System and Method for Recording, Transcribing, Transmitting, and Searching Audio Data and Performing Content Parameter Calculations

Info

Publication number: 20190080695
Type: Application
Filed: Feb 9, 2018
Publication Date: Mar 14, 2019
Inventor: B. van Dam (New York, NY)
Application Number: 15/892,411

Abstract

A system and method for recording, transcribing, transmitting, and searching audio data over a network of computing devices; identifying, analyzing, and performing calculations on content parameters; and displaying audio, transcriptions, and parameter analyses on a graphical user interface.

Description

Description

BACKGROUND

There is a need to speak thoughts, but no current technological method for recording, saving, multipoint sharing, and searching audio and speech-to-text on a single platform, or analyzing or monetizing content on a single platform.

SUMMARY

Disclosed is a system, method, and platform that enables users to record audio, transcribe speech to text, save and view audio and speech-to-text on a timeline, identify audio and speech-to-text content using a set of parameters, share audio and speech-to-text with multiple users, view analytics of content across a user's timeline, search audio by keyword, and monetize content.

The platform features an audio recordation component, audio transcription component, analytics identification component, a sharing component, timeline component, an analytics aggregate component, a feed component, channel subscription component, search component, and an export component. The components interact with and communicate data to one another through a system logic, which is embedded in software and/or a server. The platform may additionally comprise a user interface enabling a user to interact with the platform components. The platform may comprise a set of computing devices interacting over a network, exchanging data and data requests. Ideally, the platform is designed to operate on a mobile device, but can be extended to other devices, including computers or dedicated device/hardware systems.

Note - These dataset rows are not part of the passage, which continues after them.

-- ==== Sys2Proof/Laws/State.lean ====
section
/-! SUPPORT. What each update of the state leaves as it was and what it writes: one lemma per field per update. -/

namespace Sys2Proof.Machine

/-! ## `State.setReg` -/

@[simp] theorem State.setReg_cfg (s : State) (r : Reg) (v : Word) : (s.setReg r v).cfg = s.cfg := rfl
@[simp] theorem State.setReg_regs (s : State) (r : Reg) (v : Word) : (s.setReg r v).regs = s.regs.set r.toNat v := rfl
@[simp] theorem State.setReg_pc (s : State) (r : Reg) (v : Word) : (s.setReg r v).pc = s.pc := rfl
@[simp] theorem State.setReg_flags (s : State) (r : Reg) (v : Word) : (s.setReg r v).flags = s.flags := rfl
@[simp] theorem State.setReg_execState (s : State) (r : Reg) (v : Word) : (s.setReg r v).execState = s.execState := rfl
@[simp] theorem State.setReg_cycles (s : State) (r : Reg) (v : Word) : (s.setReg r v).cycles = s.cycles := rfl
@[simp] theorem State.setReg_lastResult (s : State) (r : Reg) (v : Word) : (s.setReg r v).lastResult = s.lastResult := rfl
@[simp] theorem State.setReg_activeRun (s : State) (r : Reg) (v : Word) : (s.setReg r v).activeRun = s.activeRun := rfl
@[simp] theorem State.setReg_rom (s : State) (r : Reg) (v : Word) : (s.setReg r v).rom = s.rom := rfl
@[simp] theorem State.setReg_ram (s : State) (r : Reg) (v : Word) : (s.setReg r v).ram = s.ram := rfl
@[simp] theorem State.setReg_disk (s : State) (r : Reg) (v : Word) : (s.setReg r v).disk = s.disk := rfl
@[simp] theorem State.setReg_userFree (s : State) (r : Reg) (v : Word) : (s.setReg r v).userFree = s.userFree := rfl
@[simp] theorem State.setReg_kernelFree (s : State) (r : Reg) (v : Word) : (s.setReg r v).kernelFree = s.kernelFree := rfl
@[simp] theorem State.setReg_diskFree (s : State) (r : Reg) (v : Word) : (s.setReg r v).diskFree = s.diskFree := rfl
@[simp] theorem State.setReg_frameRef (s : State) (r : Reg) (v : Word) : (s.setReg r v).frameRef = s.frameRef := rfl
@[simp] theorem State.setReg_diskRef (s : State) (r : Reg) (v : Word) : (s.setReg r v).diskRef = s.diskRef := rfl
@[simp] theorem State.setReg_procs (s : State) (r : Reg) (v : Word) : (s.setReg r v).procs = s.procs := rfl
@[simp] theorem State.setReg_current (s : State) (r : Reg) (v : Word) : (s.setReg r v).current = s.current := rfl
@[simp] theorem State.setReg_nextPid (s : State) (r : Reg) (v : Word) : (s.setReg r v).nextPid = s.nextPid := rfl
@[simp] theorem State.setReg_freeDraws (s : State) (r : Reg) (v : Word) : (s.setReg r v).freeDraws = s.freeDraws := rfl
@[simp] theorem State.setReg_executed (s : State) (r : Reg) (v : Word) : (s.setReg r v).executed = s.executed := rfl
@[simp] theorem State.setReg_byteAt (s : State) (r : Reg) (v : Word) (dev : Device) (o : Nat) : (s.setReg r v).byteAt dev o = s.byteAt dev o :=
    by cases dev <;> rfl

/-! ## `State.setFlags` -/

@[simp] theorem State.setFlags_cfg (s : State) (fl : Flags) : (s.setFlags fl).cfg = s.cfg := rfl
@[simp] theorem State.setFlags_regs (s : State) (fl : Flags) : (s.setFlags fl).regs = s.regs := rfl
@[simp] theorem State.setFlags_pc (s : State) (fl : Flags) : (s.setFlags fl).pc = s.pc := rfl
@[simp] theorem State.setFlags_flags (s : State) (fl : Flags) : (s.setFlags fl).flags = fl := rfl
@[simp] theorem State.setFlags_execState (s : State) (fl : Flags) : (s.setFlags fl).execState = s.execState := rfl
@[simp] theorem State.setFlags_cycles (s : State) (fl : Flags) : (s.setFlags fl).cycles = s.cycles := rfl
@[simp] theorem State.setFlags_lastResult (s : State) (fl : Flags) : (s.setFlags fl).lastResult = s.lastResult := rfl
@[simp] theorem State.setFlags_activeRun (s : State) (fl : Flags) : (s.setFlags fl).activeRun = s.activeRun := rfl
@[simp] theorem State.setFlags_rom (s : State) (fl : Flags) : (s.setFlags fl).rom = s.rom := rfl
@[simp] theorem State.setFlags_ram (s : State) (fl : Flags) : (s.setFlags fl).ram = s.ram := rfl
@[simp] theorem State.setFlags_disk (s : State) (fl : Flags) : (s.setFlags fl).disk = s.disk := rfl
@[simp] theorem State.setFlags_userFree (s : State) (fl : Flags) : (s.setFlags fl).userFree = s.userFree := rfl
@[simp] theorem State.setFlags_kernelFree (s : State) (fl : Flags) : (s.setFlags fl).kernelFree = s.kernelFree := rfl
@[simp] theorem State.setFlags_diskFree (s : State) (fl : Flags) : (s.setFlags fl).diskFree = s.diskFree := rfl
@[simp] theorem State.setFlags_frameRef (s : State) (fl : Flags) : (s.setFlags fl).frameRef = s.frameRef := rfl
@[simp] theorem State.setFlags_diskRef (s : State) (fl : Flags) : (s.setFlags fl).diskRef = s.diskRef := rfl
@[simp] theorem State.setFlags_procs (s : State) (fl : Flags) : (s.setFlags fl).procs = s.procs := rfl
@[simp] theorem State.setFlags_current (s : State) (fl : Flags) : (s.setFlags fl).current = s.current := rfl
@[simp] theorem State.setFlags_nextPid (s : State) (fl : Flags) : (s.setFlags fl).nextPid = s.nextPid := rfl
@[simp] theorem State.setFlags_freeDraws (s : State) (fl : Flags) : (s.setFlags fl).freeDraws = s.freeDraws := rfl
@[simp] theorem State.setFlags_reg (s : State) (fl : Flags) (x : Reg) : (s.setFlags fl).reg x = s.reg x := rfl
@[simp] theorem State.setFlags_executed (s : State) (fl : Flags) : (s.setFlags fl).executed = s.executed := rfl
@[simp] theorem State.setFlags_byteAt (s : State) (fl : Flags) (dev : Device) (o : Nat) : (s.setFlags fl).byteAt dev o = s.byteAt dev o :=
    by cases dev <;> rfl

/-! ## `State.retire` -/

@[simp] theorem State.retire_cfg (s : State) (op : Opcode) : (s.retire op).cfg = s.cfg := rfl
@[simp] theorem State.retire_regs (s : State) (op : Opcode) : (s.retire op).regs = s.regs := rfl
@[simp] theorem State.retire_pc (s : State) (op : Opcode) : (s.retire op).pc = s.pc := rfl
@[simp] theorem State.retire_flags (s : State) (op : Opcode) : (s.retire op).flags = s.flags := rfl
@[simp] theorem State.retire_execState (s : State) (op : Opcode) : (s.retire op).execState = s.execState := rfl
@[simp] theorem State.retire_cycles (s : State) (op : Opcode) : (s.retire op).cycles = s.cycles + BitVec.ofNat 64 (s.cfg.cost op) :=
    rfl
@[simp] theorem State.retire_lastResult (s : State) (op : Opcode) : (s.retire op).lastResult = s.lastResult := rfl
@[simp] theorem State.retire_activeRun (s : State) (op : Opcode) : (s.retire op).activeRun = some (s.executed + 1) := rfl
@[simp] theorem State.retire_rom (s : State) (op : Opcode) : (s.retire op).rom = s.rom := rfl
@[simp] theorem State.retire_ram (s : State) (op : Opcode) : (s.retire op).ram = s.ram := rfl
@[simp] theorem State.retire_disk (s : State) (op : Opcode) : (s.retire op).disk = s.disk := rfl
@[simp] theorem State.retire_userFree (s : State) (op : Opcode) : (s.retire op).userFree = s.userFree := rfl
@[simp] theorem State.retire_kernelFree (s : State) (op : Opcode) : (s.retire op).kernelFree = s.kernelFree := rfl
@[simp] theorem State.retire_diskFree (s : State) (op : Opcode) : (s.retire op).diskFree = s.diskFree := rfl
@[simp] theorem State.retire_frameRef (s : State) (op : Opcode) : (s.retire op).frameRef = s.frameRef := rfl
@[simp] theorem State.retire_diskRef (s : State) (op : Opcode) : (s.retire op).diskRef = s.diskRef := rfl
@[simp] theorem State.retire_procs (s : State) (op : Opcode) : (s.retire op).procs = s.procs := rfl
@[simp] theorem State.retire_current (s : State) (op : Opcode) : (s.retire op).current = s.current := rfl
@[simp] theorem State.retire_nextPid (s : State) (op : Opcode) : (s.retire op).nextPid = s.nextPid := rfl
@[simp] theorem State.retire_freeDraws (s : State) (op : Opcode) : (s.retire op).freeDraws = s.freeDraws := rfl
@[simp] theorem State.retire_reg (s : State) (op : Opcode) (x : Reg) : (s.retire op).reg x = s.reg x := rfl
@[simp] theorem State.retire_byteAt (s : State) (op : Opcode) (dev : Device) (o : Nat) : (s.retire op).byteAt dev o = s.byteAt dev o :=
    by cases dev <;> rfl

The audio recordation component may feature a microphone built into a mobile device or computer, an audio-to-digital converter, and one or more databases in which an audio signal captured by the microphone and converted by the audio-to-digital converter may be saved. Information relevant to the audio recording, such as the chronological entry number, time, date, and user information, may be automatically created by other components of the platform, associated with the audio recording, and saved with it in a database. The audio recordation component may be coupled to the user interface, enabling the user to communicate to the platform that the user wishes to record audio by selecting a button. The audio transcription component analyzes the audio waves and converts speech to text. This text may then be associated and stored with the audio recording.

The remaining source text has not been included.